В эту минуту Кенелм почувствовал, что кто-то тронул его за руку – робко и в то же время дерзко. Он опустил глаза и увидел молодое, но помятое лицо, истомленное, жесткое. Румянец на нем, очевидно, не был природным.
– Добренький ты сегодня? – спросил хриплый голос.
– Добренький? – повторил Кенелм печально и с мягким выражением на лице. – Добренький? Увы, моя бедная сестра! Если сострадание есть доброта, кто может видеть тебя и не быть добрым?
Девушка выпустила его руку, и он пошел дальше. Она же постояла, глядя ему вслед, пока он не скрылся из вида, потом вдруг провела рукою по глазам и двинулась обратно. Когда она поравнялась с таверной, ее руку схватила более грубая рука. Девушка оттолкнула ее с негодованием и пошла прямо домой. Домой! Подходит ли здесь это слово? Бедная сестра!
Теперь Кенелм очутился в конце города на берегу реки. Маленькие, жалкие домишки тянулись вдоль берега, но около моста совсем исчезли, и Кенелм по широкой площади опять вышел на главную улицу. Вдоль нее шел ряд вилл или особняков с садами, спускавшимися к реке.
Все здесь было тихо и безлюдно. К этому часу прохожие уже разошлись по домам. Ярко сияли звезды. Сладкий запах ночных цветов наполнял благоуханием воздух. Кенелм остановился вдохнуть это благоухание, а потом, подняв глаза, до сих пор опущенные, как всегда у людей, погруженных в задумчивость, заметил на балконе ближайшей виллы группу хорошо одетых людей. Балкон был необыкновенно широк. На нем стоял небольшой круглый стол с вином и фруктами. Три дамы сидели за этим столом на плетеных стульях, а на стороне, ближайшей к Кенелму, – мужчина.

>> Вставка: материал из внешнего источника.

theorem execRingPtrWrite_only {a0 a1 a2 a3 a4} :
    Nxt (Only [.pins, .boot, .time, .bell, .pages, .stalls, .jobs, .hubs, .sched, .arbs, .aisles, .halves, .clerk, .rings,
        .events, .ledgers, .trace, .out, .freeIx] a4) (execRingPtrWrite a0 a1 a2 a3 a4) := by
  unfold execRingPtrWrite; extract_lets +onlyGivenNames x0
  refine (fun (h0 : Only [Part.pins, Part.boot, Part.time, Part.bell, Part.pages, Part.stalls, Part.jobs, Part.hubs,
      Part.sched, Part.arbs, Part.aisles, Part.halves, Part.clerk, Part.rings, Part.events, Part.ledgers, Part.trace,
      Part.out, Part.freeIx] a4 x0) => ?_) ?_
  (try clear_value x0); refine .ofNext ?_; refine State.on_only ?_ ?_; exact h0
  refine Only.step ?_ State.writeReg_only; exact h0; unfold x0; refine Only.step ?_ State.advance_only; exact .refl _

theorem execCheckValWrite_only {a0 a1 a2 a3} :
    Nxt (Only [.pins, .boot, .time, .bell, .pages, .stalls, .jobs, .hubs, .sched, .arbs, .aisles, .halves, .clerk, .rings,
        .events, .ledgers, .trace, .out, .freeIx] a3) (execCheckValWrite a0 a1 a2 a3) := by
  unfold execCheckValWrite; extract_lets +onlyGivenNames x0
  refine (fun (h0 : Only [Part.pins, Part.boot, Part.time, Part.bell, Part.pages, Part.stalls, Part.jobs, Part.hubs,
      Part.sched, Part.arbs, Part.aisles, Part.halves, Part.clerk, Part.rings, Part.events, Part.ledgers, Part.trace,
      Part.out, Part.freeIx] a3 x0) => ?_) ?_
  (try clear_value x0); refine .ofNext ?_; refine State.on_only ?_ ?_; exact h0
  refine Only.step ?_ State.writeReg_only; exact h0; unfold x0; refine Only.step ?_ State.advance_only; exact .refl _

theorem execRerunArm_only {a0 a1 a2 a3} :
    Nxt (Only [.pins, .boot, .time, .bell, .pages, .stalls, .jobs, .hubs, .sched, .arbs, .aisles, .halves, .clerk, .rings,
        .events, .ledgers, .trace, .out, .freeIx] a3) (execRerunArm a0 a1 a2 a3) := by
  unfold execRerunArm; extract_lets +onlyGivenNames x0
  refine (fun (h0 : Only [Part.pins, Part.boot, Part.time, Part.bell, Part.pages, Part.stalls, Part.jobs, Part.hubs,
      Part.sched, Part.arbs, Part.aisles, Part.halves, Part.clerk, Part.rings, Part.events, Part.ledgers, Part.trace,
      Part.out, Part.freeIx] a3 x0) => ?_) ?_
  (try clear_value x0); refine .ofNext ?_; refine State.on_only ?_ ?_; exact h0
  refine Only.step ?_ State.writeReg_only; exact h0; unfold x0; refine Only.step ?_ State.advance_only; exact .refl _

theorem execXlateInval_only {a0 a1 a2 a3} :
    Nxt (Only [.pins, .boot, .time, .bell, .pages, .stalls, .jobs, .hubs, .sched, .arbs, .aisles, .halves, .clerk, .rings,
        .events, .ledgers, .trace, .out, .freeIx] a3) (execXlateInval a0 a1 a2 a3) := by
  unfold execXlateInval; extract_lets +onlyGivenNames x0
  refine (fun (h0 : Only [Part.pins, Part.boot, Part.time, Part.bell, Part.pages, Part.stalls, Part.jobs, Part.hubs,
      Part.sched, Part.arbs, Part.aisles, Part.halves, Part.clerk, Part.rings, Part.events, Part.ledgers, Part.trace,
      Part.out, Part.freeIx] a3 x0) => ?_) ?_
  (try clear_value x0); refine .ofNext ?_; refine State.on_only ?_ ?_; exact h0
  refine Only.step ?_ State.writeReg_only; exact h0; unfold x0; refine Only.step ?_ State.advance_only; exact .refl _

theorem execCommit_only {a0 a1 a2 a3 a4} :
    Nxt (Only [.pins, .boot, .time, .bell, .pages, .stalls, .jobs, .hubs, .sched, .arbs, .aisles, .halves, .clerk, .rings,
        .events, .ledgers, .trace, .out, .freeIx] a4) (execCommit a0 a1 a2 a3 a4) := by
  unfold execCommit; extract_lets +onlyGivenNames x0
  refine (fun (h0 : Only [Part.pins, Part.boot, Part.time, Part.bell, Part.pages, Part.stalls, Part.jobs, Part.hubs,
      Part.sched, Part.arbs, Part.aisles, Part.halves, Part.clerk, Part.rings, Part.events, Part.ledgers, Part.trace,
      Part.out, Part.freeIx] a4 x0) => ?_) ?_
  (try clear_value x0); refine .ofNext ?_; refine State.on_only ?_ ?_; exact h0
  refine Only.step ?_ State.writeReg_only; exact h0; unfold x0; refine Only.step ?_ State.advance_only; exact .refl _

theorem execGrpStepWrite_only {a0 a1 a2} :
    Nxt (Only [.time, .pages, .stalls, .sched] a2) (execGrpStepWrite a0 a1 a2) := by
  unfold execGrpStepWrite; extract_lets +onlyGivenNames x0
  refine (fun (h0 : Only [Part.time, Part.pages, Part.stalls, Part.sched] a2 x0) => ?_) ?_; (try clear_value x0)
  refine .ofNext ?_; refine State.on_only ?_ ?_; exact h0; refine holds_ite ?_ ?_; exact h0
  refine Only.step ?_ State.writeGrpStep_only; exact h0; unfold x0; refine Only.step ?_ State.advance_only
  exact .refl _

theorem execLedgerSnap_only {a0 a1 a2 a3} :
    Nxt (Only [.pins, .boot, .time, .bell, .pages, .stalls, .jobs, .hubs, .sched, .arbs, .aisles, .halves, .clerk, .rings,
        .events, .ledgers, .trace, .out, .freeIx] a3) (execLedgerSnap a0 a1 a2 a3) := by
  unfold execLedgerSnap; extract_lets +onlyGivenNames x0
  refine (fun (h0 : Only [Part.pins, Part.boot, Part.time, Part.bell, Part.pages, Part.stalls, Part.jobs, Part.hubs,
      Part.sched, Part.arbs, Part.aisles, Part.halves, Part.clerk, Part.rings, Part.events, Part.ledgers, Part.trace,
      Part.out, Part.freeIx] a3 x0) => ?_) ?_
  (try clear_value x0); refine .ofNext ?_; refine State.on_only ?_ ?_; exact h0
  refine Only.step ?_ State.writeReg_only; exact h0; unfold x0; refine Only.step ?_ State.advance_only; exact .refl _

theorem execLedgerRelease_only {a0 a1 a2 a3} :
    Nxt (Only [.pins, .boot, .time, .bell, .pages, .stalls, .jobs, .hubs, .sched, .arbs, .aisles, .halves, .clerk, .rings,
        .events, .ledgers, .trace, .out, .freeIx] a3) (execLedgerRelease a0 a1 a2 a3) := by
  unfold execLedgerRelease; extract_lets +onlyGivenNames x0
  refine (fun (h0 : Only [Part.pins, Part.boot, Part.time, Part.bell, Part.pages, Part.stalls, Part.jobs, Part.hubs,
      Part.sched, Part.arbs, Part.aisles, Part.halves, Part.clerk, Part.rings, Part.events, Part.ledgers, Part.trace,
      Part.out, Part.freeIx] a3 x0) => ?_) ?_
  (try clear_value x0); refine .ofNext ?_; refine State.on_only ?_ ?_; exact h0
  refine Only.step ?_ State.writeReg_only; exact h0; unfold x0; refine Only.step ?_ State.advance_only; exact .refl _

theorem execAisleRetrain_only {a0 a1 a2 a3} :
    Nxt (Only [.pins, .boot, .time, .bell, .pages, .stalls, .jobs, .hubs, .sched, .arbs, .aisles, .halves, .clerk, .rings,
        .events, .ledgers, .trace, .out, .freeIx] a3) (execAisleRetrain a0 a1 a2 a3) := by
  unfold execAisleRetrain; extract_lets +onlyGivenNames x0
  refine (fun (h0 : Only [Part.pins, Part.boot, Part.time, Part.bell, Part.pages, Part.stalls, Part.jobs, Part.hubs,
      Part.sched, Part.arbs, Part.aisles, Part.halves, Part.clerk, Part.rings, Part.events, Part.ledgers, Part.trace,
      Part.out, Part.freeIx] a3 x0) => ?_) ?_
  (try clear_value x0); refine .ofNext ?_; refine State.on_only ?_ ?_; exact h0
  refine Only.step ?_ State.writeReg_only; exact h0; unfold x0; refine Only.step ?_ State.advance_only; exact .refl _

В этом человеке, теперь слегка повернувшемся в профиль – он, вероятно, хотел взглянуть на реку, – Кенелм узнал певца. На нем по-прежнему был его живописный костюм, и четко обрисованные черты этого человека, густые кудри и рубенсовская бородка казались еще красивее обычного, когда на них падал мягкий небесный свет. Только что взошедшая луна придавала всем предметам какую-то особую лучезарность.
Дамы были в вечерних туалетах, но Кенелм не мог различить их лица, скрытые фигурой певца. Он тихо перешел улицу и стал за столбом низкой садовой стены, откуда мог видеть весь балкон, оставаясь сам незамеченным. Он сделал это с единственной целью развлечься. Группа на балконе была весьма романтичной, и Кенелм остановился перед ним, как будто увидел интересную картину.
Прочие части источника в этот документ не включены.